Seldon is voiced by William Eedle in several episodes of the 1973 BBC Radio 4 adaptation The Foundation Trilogy.

Seldon is portrayed by Jared Harris in the 2021 Apple TV+ television series adaptation Foundation. His casting was announced in October 2019.

== Contemporary influence ==
Historian Ian Morris has discussed the applicability and inspiration of Hari Seldon to statistics and prediction. Hari Seldon's name is cited in an article in The Economist discussing the use of statistics in epidemiology, the process through which societies change collective political thinking, and "a general computer model of society."
Seldon is also quite often named in research as a metaphorical literary reference point.
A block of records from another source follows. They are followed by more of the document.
-- ==== Sys2Proof/Machine/KeySchedule.lean ====
section
/-! DEFINITION. The key schedule and the commands `LDK`, `RDK`, `KEXP`, `RDW`, `RDRK` (43_key_schedule). -/

namespace Sys2Proof.Machine

/-- `RCON1` (43_key_schedule R135). -/
def rcon1 : Byte := 0x80

/-- `RCON2` (43_key_schedule R135). -/
def rcon2 : Byte := 0x30

/-- What `expandKey` returns: three round keys and six words (43_key_schedule R135). -/
structure KeySchedule where
  roundKeys : Vector Word 3
  words : Vector Byte 6
deriving DecidableEq, Repr

/-- The inner step: rotate the nibbles, substitute with the forward table, add the round constant (43_key_schedule R136). -/
def scheduleCore (σ : SBox) (w rcon : Byte) : Byte := substituteByte σ (rotateNibblesInByte w) false ^^^ rcon

/-- `expandKey` (43_key_schedule R135). -/
def expandKey (σ : SBox) (key : Word) : KeySchedule :=
  let w0 := highByte key
  let w1 := lowByte key
  let g1 := scheduleCore σ w1 rcon1
  let w2 := w0 ^^^ g1
  let w3 := w2 ^^^ w1
  let g3 := scheduleCore σ w3 rcon2
  let w4 := w2 ^^^ g3
  let w5 := w4 ^^^ w3
  { roundKeys := #v[w0 ++ w1, w2 ++ w3, w4 ++ w5], words := #v[w0, w1, w2, w3, w4, w5] }

/-- A key-schedule run: `W[0..5] <- expandKey(K).words; KSV <- 1` (10_state R22, 43_key_schedule R142). -/
def State.runKeySchedule (σ : SBox) (s : State) : State := s.loadWords (expandKey σ s.K).words

/-- `KEXP` at the S-Box `σ` (43_key_schedule R142). -/
def kexpAt (σ : SBox) (s : State) : State := (s.runKeySchedule σ).respond 0x0000

/-- `LDK v` (43_key_schedule R140). -/
def execLdk (v : Word) (s : State) : Host.Outcome State Fault Refusal := .next ((s.loadKey v).respond 0x0000)

/-- `RDK` (43_key_schedule R141). -/
def execRdk (s : State) : Host.Outcome State Fault Refusal := .next (s.respond s.K)

/-- `KEXP` (43_key_schedule R142). -/
def execKexp (s : State) : Host.Outcome State Fault Refusal := .next (kexpAt Config.sbox s)

/-- `RDW i` (43_key_schedule R143). -/
def execRdw (i : BitVec 3) (s : State) : Host.Outcome State Fault Refusal :=
  .next (s.guarded (wsCell i s) s.KSV .noKey fun w => s.respond (zext16 w))

/-- `RDRK i` (43_key_schedule R144). -/
def execRdrk (i : BitVec 2) (s : State) : Host.Outcome State Fault Refusal :=
  .next (s.guarded (rksCell i s) s.KSV .noKey fun k => s.respond k)

end Sys2Proof.Machine
end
Phil Pinn speculated in Forbes that Seldon's psychohistory is being manifested in today's emergence of Big Data. Tom Boellstorff called Seldon has even been labeled a "paradigmatic figure" in Big Data research.
In 2019, the term Seldonian algorithm was chosen to honor the character in new artificial intelligence techniques intended to avoid undesirable behaviors in decision-making systems.

People who credit to Hari Seldon for the career choices that they made include economist and New York Times columnist Paul Krugman and US politician Newt Gingrich. French politician Jean-Luc Mélenchon also cites Seldon as one of his metapolitical sources of inspiration.